= Beginning of Section =

-- ==== Sys2Proof/Machine/Engines.lean ====
section
/-!
DEFINITION. The matrix engine and the copy unit of a troupe as they run their jobs, their page faults, completions and
stream fetches (R149, R160, R163 to R174, R192, R238, R239). A row group, an MST entry and a copy job each take one step
(log 37).
-/

namespace Sys2Proof.Machine

/-! ### Memory as an engine reaches it (R168, R192, R233, R238) -/

/-- Why an engine's access fails: a translation fault, a status error, or a line whose MAC fails; or a walk's read fires an
armed injection, after which the access is made again (R221). -/
inductive EngFault where
  | fault (va : Nat) (write : Bool) (code : BitVec 2)
  | err (n : Nat)
  | integrity (line : Nat) (injected : Bool)
  | fire (pa : Nat)
  deriving DecidableEq, Repr

/-- The leaf of an address for a job: from the troupe TLB where it stands, else by a walk. -/
def State.engLeaf (s : State) (o : JobOwner) (va : Nat) (write : Bool) : Except EngFault Leaf :=
  match tlbFind (s.troupe (troupeOf o.core)).tlb o.tag va with
  | some e => .ok { pa := e.pa, size := e.size, r := e.r, w := e.w, x := e.x, ty := e.ty, prot := e.prot }
  | none =>
    match s.walk o.core o.tag va with
    | .ok l => .ok l
    | .error (.code c) => .error (.fault va write c)
    | .error (.integrity line) => .error (.integrity line false)
    | .error (.poison _) => .error (.err 6)
    | .error (.fire pa) => .error (.fire pa)

/-- The place of bytes of one granule and whether it is protected. -/
def State.engPlace (s : State) (o : JobOwner) (write : Bool) (a : Nat) : Except EngFault (Place × Bool) :=
  let kind : Kind := if write then .store else .load
  if a < 2 ^ 56 then do
    let l ← s.engLeaf o a write
    if !l.permits kind then .error (.fault a write 1) else
    let pa := l.pa + a % l.size
    if 2 ≤ l.ty.toNat || homeOf pa = .none || !(s.core o.core).grants pa false kind o.tag then .error (.err 2)
    else .ok (.phys pa, l.prot)
  else if aliasBase ≤ a then .ok (.scratch o.core (a - aliasBase), false)
  else .ok (.scratch (sibling o.core ⟨(a - clusterBase) / 0x20000 % 64, by omega⟩) ((a - clusterBase) % 0x20000), false)

/-- Reads bytes of a place; soft errors come before the MAC (R300). -/
def State.engFetch (s : State) (o : JobOwner) (p : Place) (prot : Bool) (n : Nat) : State × Except EngFault (List Byte) :=
  let (s, mac) : State × Bool := match p with
    | .phys pa => let (s, _, mac) := s.inject pa n; (s, mac)
    | _ => (s, false)
  if (s.poisonOf p n).isSome then (s, .error (.err 6))
  else match p, prot with
  | .phys pa, true =>
    if mac || !s.macOk pa o.tag then (s, .error (.integrity (pa / 64 * 64) mac)) else (s, .ok (s.readPlace p (some o.tag) n))
  | _, _ => (s, .ok (s.readPlace p none n))

/-- The 64-byte pieces of [a, a + n): address and length. -/
def pieces (a n : Nat) : List (Nat × Nat) := (linesOf a n).map (fun g => (max g a, min (g + 64) (a + n) - max g a))

def State.engRead (s : State) (o : JobOwner) (a n : Nat) : State × Except EngFault (List Byte) :=
  (pieces a n).foldl (fun r x =>
    match r.2 with
    | .error e => (r.1, .error e)
    | .ok bs =>
      match r.1.engPlace o false x.1 with
      | .error e => (r.1, .error e)
      | .ok (p, prot) => let q := r.1.engFetch o p prot x.2; (q.1, q.2.map (fun y => bs ++ y))) (s, .ok [])

/-- A protected place whose die holds no key for the job's domain (R284). -/
def State.keyless (s : State) (o : JobOwner) (p : Place) (prot : Bool) : Option Nat :=
  match p, prot with
  | .phys pa, true => if (s.engineKey pa o.tag).isNone then some (pa / 64 * 64) else none
  | _, _ => none

/-- Writes bytes; a protected line whose engine holds no key fails as its MAC would (R284). -/
def State.engWrite (s : State) (o : JobOwner) (a : Nat) (bs : List Byte) : State × Except EngFault Unit :=
  (pieces a bs.length).foldl (fun r x =>
    match r.2 with
    | .error e => (r.1, .error e)
    | .ok () =>
      match r.1.engPlace o true x.1 with
      | .error e => (r.1, .error e)
      | .ok (p, prot) =>
        match r.1.keyless o p prot with
        | some line => (r.1, .error (.integrity line false))
        | none => (r.1.writePlace (some o.tag) prot p ((bs.drop (x.1 - a)).take x.2), .ok ())) (s, .ok ())

/-! ### Messages of the engines (R160, R238, R239) -/

/-- Sends an engine's message in the name of the issuing core, sealed under its domain's stream key. -/
def State.engSend (s : State) (o : JobOwner) (m : Message) : State :=
  (s.counted o.core o.tag).send (.message none { m with key := s.sealKey o.core o.tag })

/-- The completion of a job. -/
def completion (t : TroupeId) (o : JobOwner) (copy : Bool) (chan : BitVec 6) (id status : Word) : Message :=
  { dest := (BitVec.ofNat 13 o.core.val : BitVec 13) ++ chan, header := mkHeader chan o.core 2 o.tag
    payload := [id, status], region := o.region, origin := .engine t copy }

/-- The page-fault notice of a job. -/
def faultNotice (t : TroupeId) (o : JobOwner) (copy : Bool) (dest : BitVec 19) (id : Word) (f : JobFault) : Message :=
  { dest := dest, header := mkHeader (chanOfAddr dest) o.core 4 o.tag
    payload := [id, BitVec.ofNat 64 f.va, atB f.write 0 ||| atB copy 1 ||| at' f.code.toNat 2,
      (coreAddr o.core.val).setWidth 64 ||| at' o.region.toNat 32]
    region := o.region, origin := .walker t copy }

/-! ### Retiring jobs (R159, R160, R167, R168) -/

/-- Sets a handle at a job's retirement. -/
def Troupe.setHandle (t : Troupe) (h : Option (Fin 32)) (st : HandleState) (tag : Tag) : Troupe :=
  match h with
  | some i => { t with handles := t.handles.set i (if st = .free then .reset else { state := st, held := false, tag := tag }) }
  | none => t

/-- Retires the entry at the head of the matrix queue. -/
def State.retireMat (s : State) (t : TroupeId) (e : MatEntry) (err : Nat) : State :=
  let rg := match e.work with | .st _ => if err = 0 then 8 else 0 | _ => e.rg
  let st := matStatus 3 err rg e.flags e.lsnew
  let s := s.updTroupe t (fun x =>
    let x := match e.work with | .mma _ d .. => x.setHandle d.handle .free 0 | _ => x
    { x with
      mat := x.mat.drop 1
      matDone := if e.work.hasId then
          keepStatus x.matSeq x.matDone { seq := e.seq, owner := e.owner, status := st, stall := e.stall, taken := false }
        else x.matDone }.dropRequest)
  match e.work with
  | .mma _ d .. => if d.notify then s.engSend e.owner (completion t e.owner false d.chan (jobId e.owner e.seq false) st) else s
  | _ => s

/-- Retires the copy job at the head of its queue: its handle is FULL, or FREE after an error. -/
def State.retireCopy (s : State) (t : TroupeId) (e : CopyEntry) (err : Nat) : State :=
  let st := copyStatus 3 err e.rows
  let s := s.updTroupe t (fun x =>
    let x := x.setHandle e.desc.handle (if err = 0 then .full else .free) e.owner.tag
    { x with
      copies := x.copies.drop 1
      copyDone := keepStatus x.copySeq x.copyDone { seq := e.seq, owner := e.owner, status := st, stall := 0, taken := false } })
  if e.desc.notify then s.engSend e.owner (completion t e.owner true e.desc.chan (jobId e.owner e.seq true) st) else s

/-- A line whose MAC fails for a job: retired with ERR 5, then an integrity violation. -/
def State.engIntegrity (s : State) (o : JobOwner) (line : Nat) (injected : Bool) : State :=
  s.integrity (dieOf o.core) (some o.core) o.ctx.val o.tag o.region line 0 injected

/-- Ends a matrix entry on a failure that is no translation fault. -/
def State.failMat (s : State) (t : TroupeId) (e : MatEntry) (f : EngFault) : State :=
  match f with
  | .err n => s.retireMat t e n
  | .integrity line injected => (s.retireMat t e 5).engIntegrity e.owner line injected
  | .fire pa =>
    match s.fireWalk pa with
    | (s, true) => (s.retireMat t e 5).engIntegrity e.owner (pa / 64 * 64) true
    | (s, false) => s
  | .fault .. => s

def State.failCopy (s : State) (t : TroupeId) (e : CopyEntry) (f : EngFault) : State :=
  match f with
  | .err n => s.retireCopy t e n
  | .integrity line injected => (s.retireCopy t e 5).engIntegrity e.owner line injected
  | .fire pa =>
    match s.fireWalk pa with
    | (s, true) => (s.retireCopy t e 5).engIntegrity e.owner (pa / 64 * 64) true
    | (s, false) => s.updTroupe t (fun x => { x with copies := e :: x.copies.drop 1 })
  | .fault .. => s

/-- The running head of each queue. -/
def State.runningMat (s : State) (t : TroupeId) : Option MatEntry :=
  if s.powered then (s.troupe t).mat.head?.filter (fun e => e.phase = .running) else none
def State.runningCopy (s : State) (t : TroupeId) : Option CopyEntry :=
  if s.powered then (s.troupe t).copies.head?.filter (fun e => e.phase = .running) else none

def State.setMatHead (s : State) (t : TroupeId) (e : MatEntry) : State := s.updTroupe t (fun x => { x with mat := e :: x.mat.drop 1 })
def State.setCopyHead (s : State) (t : TroupeId) (e : CopyEntry) : State :=
  s.updTroupe t (fun x => { x with copies := e :: x.copies.drop 1 })

/-! ### Starting a matrix job (R163, R167, R194, R346) -/

/-- The pair serves a job of a kind and domain. -/
def TablePair.serves (p : TablePair) (k : MatKind) (t : Tag) : Bool :=
  k = .hh || (p.a.valid && p.b.valid && p.tag = t && p.a.w4 = (k = .nn : Bool) && p.b.w4 = (k = .nn : Bool))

= End of Section =

PROBLEM STATEMENT:
What is needed is an exact copy of the lines above, from the one containing "bs ++ y))) (s, .ok [])" through the one containing "def State.engSend (s", with nothing added.

RESPONSE TO THIS EXERCISE:
      | .ok (p, prot) => let q := r.1.engFetch o p prot x.2; (q.1, q.2.map (fun y => bs ++ y))) (s, .ok [])

/-- A protected place whose die holds no key for the job's domain (R284). -/
def State.keyless (s : State) (o : JobOwner) (p : Place) (prot : Bool) : Option Nat :=
  match p, prot with
  | .phys pa, true => if (s.engineKey pa o.tag).isNone then some (pa / 64 * 64) else none
  | _, _ => none

/-- Writes bytes; a protected line whose engine holds no key fails as its MAC would (R284). -/
def State.engWrite (s : State) (o : JobOwner) (a : Nat) (bs : List Byte) : State × Except EngFault Unit :=
  (pieces a bs.length).foldl (fun r x =>
    match r.2 with
    | .error e => (r.1, .error e)
    | .ok () =>
      match r.1.engPlace o true x.1 with
      | .error e => (r.1, .error e)
      | .ok (p, prot) =>
        match r.1.keyless o p prot with
        | some line => (r.1, .error (.integrity line false))
        | none => (r.1.writePlace (some o.tag) prot p ((bs.drop (x.1 - a)).take x.2), .ok ())) (s, .ok ())

/-! ### Messages of the engines (R160, R238, R239) -/

/-- Sends an engine's message in the name of the issuing core, sealed under its domain's stream key. -/
def State.engSend (s : State) (o : JobOwner) (m : Message) : State :=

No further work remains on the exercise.